*** RECORDED INFORMATION Section Begins ***

-- ==== Sys2Proof/Machine/Ops.lean ====
section
/-! DEFINITION. The named operations on memory, registers and channels, each written once: the MEMARB contract
(spec/20_memory.md), the writes of `pc`, the channel ends (spec/45_io.md R118, R119), taking a fault
(spec/60_exceptions.md R137), taking `cancel` (R142), and the ports of the platform (spec/10_state.md R24). -/

namespace Sys2Proof.Machine

/-- What an instruction or a step answers. -/
abbrev Result := Host.Outcome State Fault Refusal

/-! ### The updates of one element of the state -/

def setPc (n : Nat) (s : State) : State := { s with pc := n }

def setRb (v : Int) (s : State) : State := { s with rb := v }

def setMem (m : Memory) (s : State) : State := { s with mem := m }

def setIn (q : List Int) (s : State) : State := { s with inChan := q }

def setOut (q : List Int) (s : State) : State := { s with outChan := q }

/-- `status <- Halted` (spec/46_system.md R126). -/
def setHalted (s : State) : State := { s with status := .halted }

/-! ### Memory -/

/-- What an address reads as that the list does not hold: "returns 0 for any address never written" (R32). -/
def Memory.unlisted : Int := 0

/-- The value of the cell at an address (R32). -/
def Memory.read : Memory → Nat → Int
  | [], _ => Memory.unlisted
  | (k, x) :: m, a => if k = a then x else Memory.read m a

/-- The memory with one cell changed (R33), in the canonical form. -/
def Memory.write : Memory → Nat → Int → Memory
  | [], a, v => if v = Memory.unlisted then [] else [(a, v)]
  | (k, x) :: m, a, v =>
    if a < k then (if v = Memory.unlisted then (k, x) :: m else (a, v) :: (k, x) :: m)
    else if a = k then (if v = Memory.unlisted then m else (a, v) :: m)
    else (k, x) :: Memory.write m a v

/-- The canonical form: addresses strictly rising, no cell that reads as an unlisted one does. -/
def Memory.wf : Memory → Bool
  | [] => true
  | (k, x) :: m => x != Memory.unlisted && m.all (fun c => decide (k < c.1)) && Memory.wf m

/-- The cells of an image whose first word lies at `a` (R170). -/
def Memory.imageFrom (a : Nat) : List Int → Memory
  | [] => []
  | w :: ws =>
    if w = Memory.unlisted then Memory.imageFrom (a + 1) ws else (a, w) :: Memory.imageFrom (a + 1) ws

/-- The memory that an image loads: word `i` at address `i`, zero beyond (R31, R170). -/
def Memory.ofImage (image : List Int) : Memory := Memory.imageFrom 0 image

/-! ### The limits of an implementation (spec/00_scope.md R5) -/

/-- `ADDR_MAX`: "the largest address the memory accepts" (R36). -/
def admitsAddr (c : Config) (a : Nat) : Bool :=
  match c.addrMax with
  | none => true
  | some m => decide (a ≤ m)

/-- `CHAN_DEPTH`: the channel cannot take one more value (spec/45_io.md R119). An empty channel always can, a finite depth
being at least 1 (log entry 25). -/
def channelFull (c : Config) (q : List Int) : Bool :=
  match c.chanDepth with
  | none => false
  | some d => decide ((d : Nat) ≤ q.length)

/-- A result on its way to a cell or to `rb`: "must raise the fatal fault `CapacityExceeded` in place of the store or
register write" where the implementation cannot hold it (spec/42_arithmetic.md R103). -/
def result (v : Int) (s : State) : Except Raised Int :=
  if s.config.admitsWord v then .ok v else .error ⟨.capacityExceeded, v⟩

/-- The check of an effective address: below 0 `AddressFault` (R35), above a finite `ADDR_MAX` `CapacityExceeded` (R36). -/
def checkAddr (a : Int) (s : State) : Except Raised Nat :=
  if a < 0 then .error ⟨.addressFault, a⟩
  else if admitsAddr s.config a.toNat then .ok a.toNat
  else .error ⟨.capacityExceeded, a⟩

/-- `MemRead(addr, 1)` (R32, R35). -/
def memRead (a : Int) (s : State) : Except Raised Int :=
  match checkAddr a s with
  | .error e => .error e
  | .ok n => .ok (s.mem.read n)

/-- `MemWrite(addr, 1, v)` (R33, R35). -/
def memWrite (a : Int) (v : Int) (s : State) : Except Raised State :=
  match checkAddr a s with
  | .error e => .error e
  | .ok n => .ok (setMem (s.mem.write n v) s)

/-! ### The program counter -/

/-- The sequential `pc` write: `pc` plus the consumption width (spec/40_execution_cycle.md R78). -/
def advance (width : Nat) (s : State) : State := setPc (s.pc + width) s

/-- The `pc` write of a taken jump; a negative target raises `AddressFault` and leaves `pc` (spec/44_jumps.md R112). -/
def jumpTo (t : Int) (s : State) : Except Raised State :=
  if t < 0 then .error ⟨.addressFault, t⟩ else .ok (setPc t.toNat s)

/-! ### Channel ends -/

/-- `OUT.emit(v)`: append at the back (spec/45_io.md R119). -/
def emit (v : Int) (s : State) : State := setOut (s.outChan ++ [v]) s

/-- `IN.get()`: the front value and the state without it; `none` while the channel is empty (spec/45_io.md R118). -/
def inGet (s : State) : Option (Int × State) :=
  match s.inChan with
  | [] => none
  | v :: q => some (v, setIn q s)

/-! ### Faults and cancellation -/

/-- The fault sequence (spec/60_exceptions.md R137): status and the fault record are written, nothing else. There is no
return from it (R138); only the reset port leaves `Faulted`. -/
def takeFault (e : Raised) (s : State) : State :=
  { s with status := .faulted, faultCode := some e.code, faultInfo := some e.info }

/-- How an instruction ends: with the state it made, or with the fault it raised, taken in `s`. -/
def settle (s : State) (r : Except Raised State) : Result :=
  match r with
  | .ok t => .next t
  | .error e => .next (takeFault e s)

/-- The step `status <- Cancelled`, "which changes nothing else" (spec/60_exceptions.md R142). -/
def takeCancel (s : State) : State := { s with status := .cancelled }

/-- The fault's numeric code (spec/60_exceptions.md R130). -/
def FaultCode.number : FaultCode → Nat
  | .invalidOpcode => 1
  | .invalidMode => 2
  | .invalidOperand => 3
  | .addressFault => 4
  | .capacityExceeded => 5

/-- The decoder's rejection as the fault it raises, with the opcode word as information (spec/30_encoding.md R67). -/
def raisedOf (w : Int) : Reject → Raised
  | .invalidOpcode v => ⟨.invalidOpcode, v⟩
  | .invalidMode v => ⟨.invalidMode, v⟩
  | .truncated => ⟨.invalidOpcode, w⟩

/-- MODEL's own: one more instruction begun while `cancel` is set (log entry 6). -/
def pollCancel (s : State) : State :=
  if s.cancel then { s with cancelAge := s.cancelAge + 1 } else s

/-- MODEL's own: the free number of instructions after `cancel` is used up (log entry 6). -/
def cancelDue (s : State) : Bool := s.cancel && decide (Config.cancelGrace s.cancelDraw ≤ s.cancelAge)

/-! ### The ports of the platform (spec/10_state.md R24) -/

/-- `reset(image)`, in any state: every element of the instance at its reset value (spec/70_reset_and_hazards.md R170,
R175) and `cancel` clear; the channels are the driver's and stay (R176). The image is not held against a finite `WORD_BITS` or
`ADDR_MAX`: what `reset` does with one beyond them is the model's choice (log entry 23). -/
def resetPort (image : List Int) (s : State) : State :=
  { s with
    pc := 0
    rb := 0
    status := .running
    faultCode := none
    faultInfo := none
    mem := Memory.ofImage image
    cancel := false
    cancelAge := 0 }

/-- A core right after reset with `image`, its input channel seeded by the driver and its output channel empty (R176). Neither
the image nor the seed is held against a finite limit: the model's choice (log entries 22, 23 and 28). -/
def boot (c : Config) (image input : List Int) : State :=
  { State.reset with config := c, mem := Memory.ofImage image, inChan := input }

/-- The producer of the input channel appends a value (spec/60_exceptions.md R147, R149). The append is not held to a finite
`CHAN_DEPTH` (R119 speaks of Output only; log entry 22), nor the value to a finite `WORD_BITS` (log entry 28): the model's
choices. -/
def supply (v : Int) (s : State) : State := setIn (s.inChan ++ [v]) s

/-- The consumer of the output channel takes its front value (spec/60_exceptions.md R147). -/
def collect (s : State) : Option (Int × State) :=
  match s.outChan with
  | [] => none
  | v :: q => some (v, setOut q s)

/-- The platform sets the `cancel` level; "once set it stays set until reset" (spec/60_exceptions.md R142). -/
def raiseCancel (s : State) : State :=
  if s.cancel then s else { s with cancel := true, cancelAge := 0, cancelDraw := s.cancelDraw + 1 }

/-- The driver's memory read-out (R24; spec/40_execution_cycle.md R82). The address is not held against a finite `ADDR_MAX`: R36
speaks of the accesses that raise a fault, and the driver takes none; the model's choice (log entry 27). -/
def readOut (s : State) (a : Nat) : Int := s.mem.read a

/-- The source's boolean: `halted == (status == Halted)` (R15). -/
def haltedView (s : State) : Bool := s.status == .halted

end Sys2Proof.Machine
end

*** RECORDED INFORMATION Section Ends ***

If a line falls between the first line of the entries and the line containing "address (R32). -/", or is one of those two, restate it word for word; leave all other lines out.

**RESULT OF THE TASK**:
-- ==== Sys2Proof/Machine/Ops.lean ====
section
/-! DEFINITION. The named operations on memory, registers and channels, each written once: the MEMARB contract
(spec/20_memory.md), the writes of `pc`, the channel ends (spec/45_io.md R118, R119), taking a fault
(spec/60_exceptions.md R137), taking `cancel` (R142), and the ports of the platform (spec/10_state.md R24). -/

namespace Sys2Proof.Machine

/-- What an instruction or a step answers. -/
abbrev Result := Host.Outcome State Fault Refusal

/-! ### The updates of one element of the state -/

def setPc (n : Nat) (s : State) : State := { s with pc := n }

def setRb (v : Int) (s : State) : State := { s with rb := v }

def setMem (m : Memory) (s : State) : State := { s with mem := m }

def setIn (q : List Int) (s : State) : State := { s with inChan := q }

def setOut (q : List Int) (s : State) : State := { s with outChan := q }

/-- `status <- Halted` (spec/46_system.md R126). -/
def setHalted (s : State) : State := { s with status := .halted }

/-! ### Memory -/

/-- What an address reads as that the list does not hold: "returns 0 for any address never written" (R32). -/
def Memory.unlisted : Int := 0

/-- The value of the cell at an address (R32). -/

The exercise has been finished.